What is expected:
Transcribe the listing below from its opening line up to and including the line that contains "def segsOn (l"; reproduce nothing else.

______________________________

-- ==== Sys2Proof/Machine/Display.lean ====
section
/-! DEFINITION. The segment LCD and the electrophoretic label (ch. 13), and the clock's edge, which samples their
temperatures. -/

namespace Sys2Proof.Machine

open Sys2Proof

/-- Update the displays. -/
def dk (s : State) (f : Disp → Disp) : State := { s with disp := f s.disp }

/-- Set a SEG_EVT flag. -/
def segEvt (s : State) (b : Nat) : State := s.setFlag 0x4000B018 b
/-- Set an EPD_EVT flag. -/
def epdEvt (s : State) (b : Nat) : State := s.setFlag 0x4000C03C b

/-- The die temperature lies within the operating conditions (R448). -/
def tdieOk (t : Int) : Bool := decide (-40 ≤ t) && decide (t ≤ 105)

/-- The checksum of R340 over bytes. -/
def crc32 (l : List Byte) : Nat := l.foldl crc32Step 0xFFFFFFFF ^^^ 0xFFFFFFFF

/-! ### Segment LCD -/

/-- The V_LCD set for a temperature, 10 mV (R347). -/
def vlcdFor (s : State) (t : Int) : Nat :=
  let v : Int := ((s.get SEG_VLCD_V0 : Int) * 100 + sgn 8 (s.get SEG_VLCD_SLOPE) * (t - 25)) / 100
  (min (max v 240) 540).toNat

/-- The second's sample of the segment driver (R347). -/
def vlcdUpdate (s : State) (t : Int) : State :=
  (s.put SEG_STAT_VLCD (vlcdFor s t)).put SEG_STAT_TEMP (unsgn 8 t)

/-- A pending commit is copied at a frame start (R345). -/
def segCopyIn (s : State) : State :=
  if !s.on SEG_STAT_CPEND then s
  else match loadBytes (s.put SEG_STAT_CPEND 0) .display 0x10340000 64 with
    | (some l, s) =>
      let e := s.get SEG_CRCEXP_EXP
      segEvt (dk s fun d => { d with segCopy := l, segExp := e }) 2
    | (none, s) => segEvt s 3

/-- The segments of common `c` that the frame copy turns on (R343). -/
def segsOn (l : List Byte) (c : Nat) : Nat := leNat ((l.drop (8 * c)).take 8) % 2 ^ 60

/-- The frame the driver drives (R342 to R344, R348): two half-frames, each the commons 0 to NCOM in ascending order; a common
above NCOM has no slot and stands at 0 V. -/
def lcdFrame (s : State) : Nat × List LcdSlot :=
  let n := max 8 (s.get SEG_CFG_DIV)
  (s.get SEG_CFG_BIAS, [0, 1].flatMap fun h => (List.range (s.get SEG_CFG_NCOM + 1)).map fun c => ⟨h, c, segsOn s.disp.segCopy c, n⟩)

/-- SEG_FRAME_START (R344 to R346, R348): with EN=0 it stands for the half-frame boundary at which the driver stops (log entry
65). `soon`: the pending commit landed less than 2 LF cycles ago, which no earlier frame start saw; it waits for the following
one (R345, R369). -/
def execSegFrameStart (s : State) (soon : Bool := false) : Host.Outcome State Fault Refusal :=
  live s (
    if !s.on SEG_CFG_EN then dk s fun d => { d with lcd := none, pump := false }
    else
      let s := yieldEv (segEvt s 0) 27
      let s := if soon && !s.disp.segSeen then s else segCopyIn s
      let s := dk s fun d => { d with segSeen := true, lcd := some (lcdFrame s) }
      let c := crc32 s.disp.segCopy
      let s := s.put SEG_CRC_CRC c
      if !s.on SEG_CFG_CHKEN then s
      else if c = s.disp.segExp then s.put SEG_STAT_MIS 0
      else yieldEv (segEvt (s.put SEG_STAT_MIS 1) 1) 28)

/-- A write of SEG_COMMIT (R345). -/
def writeSegCommit (s : State) (v : Nat) : State :=
  if !bitOf v 0 || s.on SEG_STAT_CPEND then s else dk (s.put SEG_STAT_CPEND 1) fun d => { d with segSeen := false }

/-- After a write of SEG_CFG (R348): EN=1 starts the pump. EN=0 lets the frame in progress run to its next half-frame boundary. -/
def afterSegCfg (s : State) : State := if s.on SEG_CFG_EN then dk s fun d => { d with pump := true } else s

/-! ### Panel geometry, temperature, bands -/

/-- WIDTH in effect. -/
def epdWidth (s : State) : Nat := (min (max (s.get EPD_PANEL_WIDTH) 8) 1024 + 3) / 4 * 4
/-- HEIGHT in effect. -/
def epdHeight (s : State) : Nat := min (max (s.get EPD_PANEL_HEIGHT) 1) 768
/-- Base of the state array (R356). -/
def epdBase (s : State) : Nat := 0x80000000 + 0x400000 * s.get EPD_CFG_SEG
/-- GPW in effect (R350). -/
def epdGpw (s : State) : Nat := min (s.get EPD_TIM0_GPW) (s.get EPD_TIM0_LINE - 1)

/-- The band of a temperature (R354). -/
def bandOf (s : State) (t : Int) : Nat :=
  (List.range 15).foldl (fun n i => if sgn 8 (s.get (EPD_BANDT_T (i / 4) (i % 4))) ≤ t then n + 1 else n) 0

/-- The temperature in use changes: EPD_STAT, and running updates that have drifted (R353, R354). -/
def setTemp (s : State) (t : Int) : State :=
  let b := bandOf s t
  let fit := decide (-128 ≤ t) && decide (t ≤ 127)
  let s := (dk s fun d => { d with temp := t }).put EPD_STAT_BAND b
  let s := if fit then s.put EPD_STAT_TEMP (unsgn 8 t)
    else { s.put EPD_STAT_TEMP (Config.tempOut s.free).toNat with free := s.free + 1 }
  let far (u : Upd) : Bool := u.running && (decide (u.band + 2 < b) || decide (b + 2 < u.band))
  let s := s.disp.upd.foldl (fun s u => if far u then (s.put (EPD_RGNST_TDRIFT u.region) 1).put EPD_STAT_TEMPDRIFT 1 else s) s
  dk s fun d => { d with upd := d.upd.map fun u => if far u then { u with drift := true } else u }

/-- The label temperature is sampled: die temperature and thermistor reading (R353). -/
def epdSample (s : State) (tdie : Int) (raw : Nat) : State :=
  if !s.on EPD_CFG_THSEL then setTemp s tdie
  else
    let r := min raw 4095
    let s := s.put EPD_THRAW_RAW r
    if r = 0 || r = 4095 then setTemp (s.put EPD_STAT_THFAULT 1) tdie
    else
      let k := sgn 8 (s.get EPD_THCFG_K)
      setTemp (s.put EPD_STAT_THFAULT 0) (sgn 8 (s.get EPD_THCFG_T0) + k * ((r : Int) - s.get EPD_THCFG_RAW0) / 64)

/-- SUBSECOND_EDGE (R327, R328, R334, R336, R347, R353): at a second edge both displays sample. The last `soon` writes of the alarms
and the period landed less than 2 LF cycles before. -/
def execSubsecondEdge (tdie : Int) (raw : Nat) (s : State) (soon : Nat := 0) : Host.Outcome State Fault Refusal :=
  if !tdieOk tdie then .fault .outsideOperatingConditions
  else live s (atEdge s soon fun s => match subEdge s with
    | (true, s) => epdSample (vlcdUpdate s tdie) tdie raw
    | (false, s) => s)

/-! ### Regions (R359, R360) -/

/-- The rectangle of a region: x0, y0, x1, y1, inclusive. -/
def rgnRect (s : State) (n : Nat) : Nat × Nat × Nat × Nat :=
  (s.get (EPD_RGNLO_X0 n), s.get (EPD_RGNLO_Y0 n), s.get (EPD_RGNHI_X1 n), s.get (EPD_RGNHI_Y1 n))

/-- Two inclusive rectangles meet. -/
def rectMeet (a b : Nat × Nat × Nat × Nat) : Bool :=
  decide (a.1 ≤ b.2.2.1) && decide (b.1 ≤ a.2.2.1) && decide (a.2.1 ≤ b.2.2.2) && decide (b.2.1 ≤ a.2.2.2) &&
  decide (a.1 ≤ a.2.2.1) && decide (b.1 ≤ b.2.2.1) && decide (a.2.1 ≤ a.2.2.2) && decide (b.2.1 ≤ b.2.2.2)

/-- Region `n`, enabled, overlaps an enabled region of another owner (R359). -/
def rgnClash (s : State) (n : Nat) : Bool :=
  s.on (EPD_RGNOWN_EN n) && (List.range 16).any fun m =>
    m != n && s.on (EPD_RGNOWN_EN m) && s.get (EPD_RGNOWN_PRIN m) != s.get (EPD_RGNOWN_PRIN n) &&
    rectMeet (rgnRect s n) (rgnRect s m)

/-- A write of a region register of region `n` by a principal, where `put'` sets its fields (R359, R360). -/
def writeRegion (s : State) (n tag : Nat) (own : Bool) (put' : State → State) : State :=
  if s.on (EPD_RGNOWN_LOCKED n) || s.disp.upd.any (fun u => u.region == n) then s
  else
    let t := put' s
    if rgnClash t n then epdEvt s 8
    else if own && tag == 8 && t.get (EPD_RGNOWN_PRIN n) == 3 && t.on (EPD_RGNOWN_EN n) then
      dk t fun d => { d with lockDue := d.lockDue ||| 2 ^ n }
    else t

/-- An access to the EPD_ page starts PIX, and SYS, which leads to it (R24 to R26, R64). -/
def pixWake (s : State) : State := demandStart (demandStart s 0) 2

/-- REGION_LOCK (R360): the management controller records a region that FIRMWARE-M gave to OWNER, and locks it; SYS and PIX start
for that (R64). -/
def execRegionLock (n : Nat) (s : State) : Host.Outcome State Fault Refusal :=
  live s (
    if !bitOf s.disp.lockDue n then s
    else
      let a := 0x4000C200 + 32 * n
      let e := (n, s.word a, s.word (a + 4), s.get (EPD_RGNOWN_PRIN n))
      let s := dk s fun d => { d with lockDue := d.lockDue - 2 ^ n, locks := d.locks.filter (fun x => !(x.1 == n)) ++ [e] }
      (pixWake s).put (EPD_RGNOWN_LOCKED n) 1)

/-- Every recorded region is restored and locked (R360). -/
def restoreRegions (s : State) : State :=
  s.disp.locks.foldl (fun s e =>
    let (n, lo, hi, own) := e
    let s := (((s.put (EPD_RGNLO_X0 n) lo).put (EPD_RGNLO_Y0 n) (lo / 2 ^ 16)).put (EPD_RGNHI_X1 n) hi).put
      (EPD_RGNHI_Y1 n) (hi / 2 ^ 16)
    ((s.put (EPD_RGNOWN_PRIN n) own).put (EPD_RGNOWN_EN n) 1).put (EPD_RGNOWN_LOCKED n) 1) s

/-! ### Requests (R361 to R364) -/

/-- A request for region `n` by a principal is allowed (R361). -/
def rgnAllowed (s : State) (n p : Nat) : Bool :=
  let o := s.get (EPD_RGNOWN_PRIN n)
  right s .display p true && (if o = 3 then p == 3 else authority p o)

/-- Bytes of a source image. -/
def imgBytes (w h : Nat) : Nat := h * ((w + 1) / 2)

/-- The source image lies where R362 allows it. -/
def srcOk (s : State) (set a n : Nat) : Bool :=
  let within (lo hi : Nat) : Bool := decide (lo ≤ a) && decide (a + n ≤ hi)
  within 0x10341000 0x1037C000 || (set == 1 && within 0x1037C000 0x10380000) ||
  within (epdBase s + 0x180000) (epdBase s + 0x3C0000)

/-- The timing of R362 holds. -/
def timOk (s : State) : Bool :=
  let h := epdHeight s
  let l := s.get EPD_TIM0_LINE
  let q := epdWidth s / 4
  let f := s.get EPD_TIM1_FRAME
  decide (h * l ≤ f) && decide (q + 16 ≤ l) && decide ((h - 1) * l + q + 1 + epdGpw s ≤ f)

/-- Checks 1 to 4 of R362 on request set `set` by principal `p`. -/
def rqCheck (s : State) (set p : Nat) : Nat :=
  let n := s.get (EPD_RQCTL_REGION set)
  let x := s.get (EPD_RQPOS_X set)
  let y := s.get (EPD_RQPOS_Y set)
  let w := s.get (EPD_RQSIZE_W set)
  let h := s.get (EPD_RQSIZE_H set)
  let (x0, y0, x1, y1) := rgnRect s n
  let inside := decide (x0 ≤ x) && decide (y0 ≤ y) && decide (x + w ≤ x1 + 1) && decide (y + h ≤ y1 + 1)
  if !rgnAllowed s n p then 3
  else if s.on EPD_STAT_STATELOST || s.on EPD_STAT_INITBUSY || !s.on EPD_CFG_EN then 8
  else if w = 0 || h = 0 || !inside || !s.on (EPD_RGNOWN_EN n) || !srcOk s set (s.get (EPD_RQSRC_ADDR set)) (imgBytes w h) ||
    !timOk s then 5
  else if 16 ≤ s.disp.upd.length then 1
  else 0

/-- Two updates' rectangles overlap. -/
def updMeet (a b : Upd) : Bool :=
  decide (a.x < b.x + b.w) && decide (b.x < a.x + a.w) && decide (a.y < b.y + b.h) && decide (b.y < a.y + a.h)

/-- An accepted update waits, where those of the numbers in `w` do (R363). -/
def waitsAmong (s : State) (w : List Nat) (u : Upd) : Bool :=
  u.evwait || s.disp.upd.any fun v =>
    v.id != u.id && updMeet u v &&
    (if u.queue then decide (v.id < u.id)
     else (!v.running && decide (v.id < u.id) && w.contains v.id) || (v.running && v.band != s.get EPD_STAT_BAND))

______________________________

Written solution:
-- ==== Sys2Proof/Machine/Display.lean ====
section
/-! DEFINITION. The segment LCD and the electrophoretic label (ch. 13), and the clock's edge, which samples their
temperatures. -/

namespace Sys2Proof.Machine

open Sys2Proof

/-- Update the displays. -/
def dk (s : State) (f : Disp → Disp) : State := { s with disp := f s.disp }

/-- Set a SEG_EVT flag. -/
def segEvt (s : State) (b : Nat) : State := s.setFlag 0x4000B018 b
/-- Set an EPD_EVT flag. -/
def epdEvt (s : State) (b : Nat) : State := s.setFlag 0x4000C03C b

/-- The die temperature lies within the operating conditions (R448). -/
def tdieOk (t : Int) : Bool := decide (-40 ≤ t) && decide (t ≤ 105)

/-- The checksum of R340 over bytes. -/
def crc32 (l : List Byte) : Nat := l.foldl crc32Step 0xFFFFFFFF ^^^ 0xFFFFFFFF

/-! ### Segment LCD -/

/-- The V_LCD set for a temperature, 10 mV (R347). -/
def vlcdFor (s : State) (t : Int) : Nat :=
  let v : Int := ((s.get SEG_VLCD_V0 : Int) * 100 + sgn 8 (s.get SEG_VLCD_SLOPE) * (t - 25)) / 100
  (min (max v 240) 540).toNat

/-- The second's sample of the segment driver (R347). -/
def vlcdUpdate (s : State) (t : Int) : State :=
  (s.put SEG_STAT_VLCD (vlcdFor s t)).put SEG_STAT_TEMP (unsgn 8 t)

/-- A pending commit is copied at a frame start (R345). -/
def segCopyIn (s : State) : State :=
  if !s.on SEG_STAT_CPEND then s
  else match loadBytes (s.put SEG_STAT_CPEND 0) .display 0x10340000 64 with
    | (some l, s) =>
      let e := s.get SEG_CRCEXP_EXP
      segEvt (dk s fun d => { d with segCopy := l, segExp := e }) 2
    | (none, s) => segEvt s 3

/-- The segments of common `c` that the frame copy turns on (R343). -/
def segsOn (l : List Byte) (c : Nat) : Nat := leNat ((l.drop (8 * c)).take 8) % 2 ^ 60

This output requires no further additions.